The Members API has details of the members past and present. Right now I’m only concerned about the current ones. So the end point I want to use is:

http://data.niassembly.gov.uk/members_json.ashx?m=GetAllCurrentMembers

This returns the current members in JSON format with name, display name, organisation and so on.
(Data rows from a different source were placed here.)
/-- A literal with `y` in its high half, folded with `x`, is `(y << 16) | x` (R82, R88). -/
theorem foldLow_eq_shiftLeft_or {lit : Word} {y : Imm} (h : lit.toNat / 65536 = y.toNat) (x : Imm) :
    foldLow lit x = y.zeroExtend 32 <<< (16 : Nat) ||| x.zeroExtend 32 := by
  have hx := x.isLt
  have hy := y.isLt
  have hlow : (x.zeroExtend 32).toNat = x.toNat := BitVec.toNat_setWidth_of_le (by decide)
  have hhigh : (y.zeroExtend 32 <<< (16 : Nat)).toNat = y.toNat <<< 16 := by
    rw [BitVec.toNat_shiftLeft, BitVec.toNat_setWidth_of_le (by decide), Nat.mod_eq_of_lt]
    rw [Nat.shiftLeft_eq]
    omega
  apply BitVec.eq_of_toNat_eq
  rw [foldLow_toNat, h, BitVec.toNat_or, hlow, hhigh, ← Nat.shiftLeft_add_eq_or_of_lt hx, Nat.shiftLeft_eq]

/-- Folding in the low half that a literal already has changes nothing (R82). -/
theorem foldLow_eq_self {lit : Word} {d : Imm} (h : lit.toNat % 65536 = d.toNat) : foldLow lit d = lit := by
  apply BitVec.eq_of_toNat_eq
  rw [foldLow_toNat, ← h]
  exact Nat.div_add_mod' lit.toNat 65536

/-- LITH leaves its immediate in the high half of LIT (R86). -/
theorem execNext_lith_lit_high (y : Imm) (s : State) : (execNext (.lith y) s).lit.toNat / 65536 = y.toNat := by
  rw [execNext_lith, State.setLit_lit, setHigh_toNat]
  omega

/-- What follows LITH sees its own immediate below LITH's (R88). -/
theorem foldLow_execNext_lith (y x : Imm) (s : State) :
    foldLow (execNext (.lith y) s).lit x = y.zeroExtend 32 <<< (16 : Nat) ||| x.zeroExtend 32 :=
  foldLow_eq_shiftLeft_or (execNext_lith_lit_high y s) x

/-- Settles O17: the consumer folds its immediate under the high half that LITH left, and LITH itself has folded its own. -/
theorem lithThenConsumerComposes : Obligations.LithThenConsumerComposes := by
  intro s x y
  refine ⟨execNext (.lith y) s, exec_eq_execNext _ s, ?fold, ?load, ?litlLith⟩
  case fold =>
    rintro i rfl
    exact foldLow_execNext_lith y i.data s
  case load =>
    intro hliteral
    have hbus : bus (afterFetch x (execNext (.lith y) s)) = foldLow (execNext (.lith y) s).lit x :=
      bus_of_isLiteral (afterFetch x (execNext (.lith y) s)) hliteral
    exact ⟨_, exec_eq_execNext (.seta x) _, hbus.trans (foldLow_execNext_lith y x s)⟩
  case litlLith =>
    refine ⟨execNext (.lith y) (execNext (.litl x) s), by rw [execAll_cons, execAll_cons, execAll_nil], ?_⟩
    have hself := foldLow_eq_self (execNext_lit_low (.lith y) (execNext (.litl x) s))
    exact hself.symm.trans (foldLow_execNext_lith y y (execNext (.litl x) s))

end Sys2Proof.Machine
end

section
/-! The statements about single sources and loads: the shift right (O19), the literal-valued sources (O23) and SETC
(O25). -/

namespace Sys2Proof.Machine

/-- Settles O19: a bit of A shifted right by one stands one place lower, and no bit of A at place 31 (decision D17). -/
theorem shiftRightSourceBits : Obligations.ShiftRightSourceBits := by
  intro s h
  have hbit (i : Nat) : (bus s).getLsbD i = s.a.getLsbD (1 + i) := by
    rw [bus_of_busSource h]
    exact BitVec.getLsbD_ushiftRight s.a 1 i
  exact ⟨fun i _ => by rw [hbit, Nat.add_comm], (hbit 31).trans (BitVec.getLsbD_of_ge s.a 32 le_rfl)⟩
So I’m not hammering the API with a request each time I’ve downloaded the JSON contents and saved them to a file.

$ curl http://data.niassembly.gov.uk/members_json.ashx?m=GetAllCurrentMembers > members.json

Next I want to load this file in to Spark and create a pair RDD with the member id as the key and the JSON data as a map for that member as the value.

(defn load-members [sc filepath] 
 (->> (spark/whole-text-files sc filepath)
      (spark/flat-map (s-de/key-value-fn (fn [key value] 
          (-> (json/read-str value :key-fn (fn [key] (-> key
               str/lower-case
               keyword)))
               (get-in [:allmemberslist :member])))))
       (spark/map-to-pair (fn [rec] (spark/tuple (:personid rec) rec)))))

As you can’t confirm that the JSON file is going to be neatly one object per line, which I know it isn’t in this case, I’ll use Spark’s wholeTextFile method to load in one file per RDD. This returns a pair RDD [filename, contents-of-file] then iterate through each RDD using Clojure’s JSON library to read in each member (nested within the AllMembersList->Member JSON Array), convert the key name to a Clojure map key and convert that name to lower case.

In the Clojure REPL I can test this easily:

mlas.core> (def members (load-members sc "/Users/Jason/work/data/niassembly/members.json"))
#'mlas.core/members
mlas.core> (spark/first members)
#sparkling/tuple ["307" {:partyorganisationid "111", :memberfulldisplayname "Mr S Agnew", :membertitle "MLA - North Down", :memberimgurl "http://aims.niassembly.gov.uk/images/mla/307_s.jpg", :membersortname "AgnewSteven", :memberlastname "Agnew", :personid "307", :constituencyname "North Down", :memberprefix "Mr", :constituencyid "11", :partyname "Green Party", :membername "Agnew, Steven", :affiliationid "2482", :memberfirstname "Steven"}]

So I have a tuple of members with the memberid being the key and a map of key/values for the actual record.

Saving the Questions For Each Member

With the members safely dealt with I can now turn my attention to the questions. There is a web service within the API that will return a JSON set of question for a given member, all I have to do is pass in the member ID as a value on the end point.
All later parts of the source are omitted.